In order for vitamin B12 to be absorbed by the small intestine, the cells that line a part of the stomach must produce a substance called intrinsic factor (IF). This substance attaches itself to vitamin B12, and both are absorbed in combination into the lowest portion of the small bowel (ileum), just before the small bowel enters the colon. If the ileum is damaged or removed in the course of surgery, the intrinsic factor/vitamin B12 combination will not be absorbed. People with conditions like Crohn’s disease, who often have surgery to remove part of their ileum (the part of the small intestine where vitamin B12 is absorbed), should be screened for vitamin B12 deficiency and treated if needed.
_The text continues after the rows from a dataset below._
/-- What a RESTART leaves of a running module: beside what outlasts a switch-off, the waymarks that wait, the identity, the
counters, and what the board's pins read. -/
def State.restartBase (s : State) : State :=
  let t := s.powerDown .on
  let marks : Recorder := { t.recorder with
    buffer := s.recorder.buffer, early := false, lost := s.recorder.lost, lostSev := s.recorder.lostSev,
    dropBefore := s.recorder.dropBefore, erasing := s.recorder.erasing }
  let t : State := { t with
    recorder := marks, board := { t.board with encShort := s.board.encShort }, boot := { t.boot with pufClear := s.boot.pufClear },
    regs := s.regs.filter (fun e => 0x800 ≤ e.1 && e.1 < 0x814) }
  let t := t.setAll
    [(F.CAP_BOARD_STATUS_dip_seen, 0), (F.CAP_BOARD_STATUS_derated, 0), (F.CAP_BOARD_STATUS_last_off_overvoltage, 0),
     (F.FIO_IN_state, s.get F.FIO_IN_state), (F.KEEP_STATUS_identity, s.get F.KEEP_STATUS_identity),
     (F.KEEP_DEVICE_ID_word 0, s.get (F.KEEP_DEVICE_ID_word 0)), (F.KEEP_DEVICE_ID_word 1, s.get (F.KEEP_DEVICE_ID_word 1)),
     (F.KEEP_STATUS_restarted, 1), (F.KEEP_POWER_CYCLES_count, s.get F.KEEP_POWER_CYCLES_count)]
  t.set64 F.KEEP_OP_SECONDS_LO_seconds F.KEEP_OP_SECONDS_HI_seconds s.opSeconds

/-- RESTART of port `i`: through the safe state, and the start-up sequence from the point where the hub firmware runs (R59); the
boot record's firmware slot runs from it (R111). The spec states neither what becomes of a load session, which ends here with
ZLD_ABORTED, cause reset, its slot left empty, nor the cause code of the safe state, here 0 (DESIGN CHOICE). -/
def execRestart (i : Port) (r : BootReport) (s : State) : Host.Outcome State Fault Refusal :=
  s.run (fun s =>
    if !s.privileged i then (s.raise Code.ZLD_ROLE [i, 0]).zldResult i Code.ZLD_ROLE 0 0
    else
      let s := ((s.zldEnd 1).enterSafe 0 (sourceUnit 0x02 i)).driveOutputs
      let t := s.restartBase.readKeep r.torn
      let (k, fell) := (t.firmwareSlot 0).getD (s.get F.PACE_HUBFW_STATUS_active_slot, false)
      (t.runFirmware k fell 0).startUp true r)

end Sys2Proof.Machine
end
Lack of intrinsic factor may also be congenital (present at birth). This form of pernicious anemia (called juvenile or congenital) is usually seen before a child is three years old. It is believed that only one parent needs to carry the gene for this disorder to pass it along to a child.

Less common causes of decreased B12 absorption include chronic pancreatitis, malabsorption syndromes, certain medications, and, very rarely, increased metabolism of B12 through longstanding hyperthyroidism. A very common cause of

B12 deficiency in the elderly is inadequate absorption of dietary B12.

Pernicious anemia is often also seen in combination with some autoimmune endocrine (gland) diseases such as type 1 diabetes, hypoparathyroidism, Addison’s disease, and testicular dysfunction.

Certain antacids, heart medication, or diabetes medication may contribute to B12 deficiency.

Treatment and Prevention

The amount of B12 stored in the body is directly related to the amount that is taken in. The main treatment for pernicious anemia is injections of vitamin B12. Calculating the required amount of vitamin B12 needed can be difficult, because it must also replace the B12 stored in the liver.

At first there may be 5 to 7 injections in a short span of time. This therapy usually makes a difference within 48 to 72 hours, so there shouldn’t be any need for a blood transfusion. Eventually, injections can be given once a month and will probably continue indefinitely. Vitamin B12 can also be given by mouth in very large doses (0.5 mg to 2 mg per day) for maintenance treatment, making injections unnecessary.

Pernicious anemia cannot be treated without the help of a doctor. However, a well-balanced diet is essential to provide other components necessary for healthy blood cell development, such as folic acid, iron, and vitamin C.

Vitamin B12 therapy must be maintained for life unless the underlying cause of the deficiency is corrected.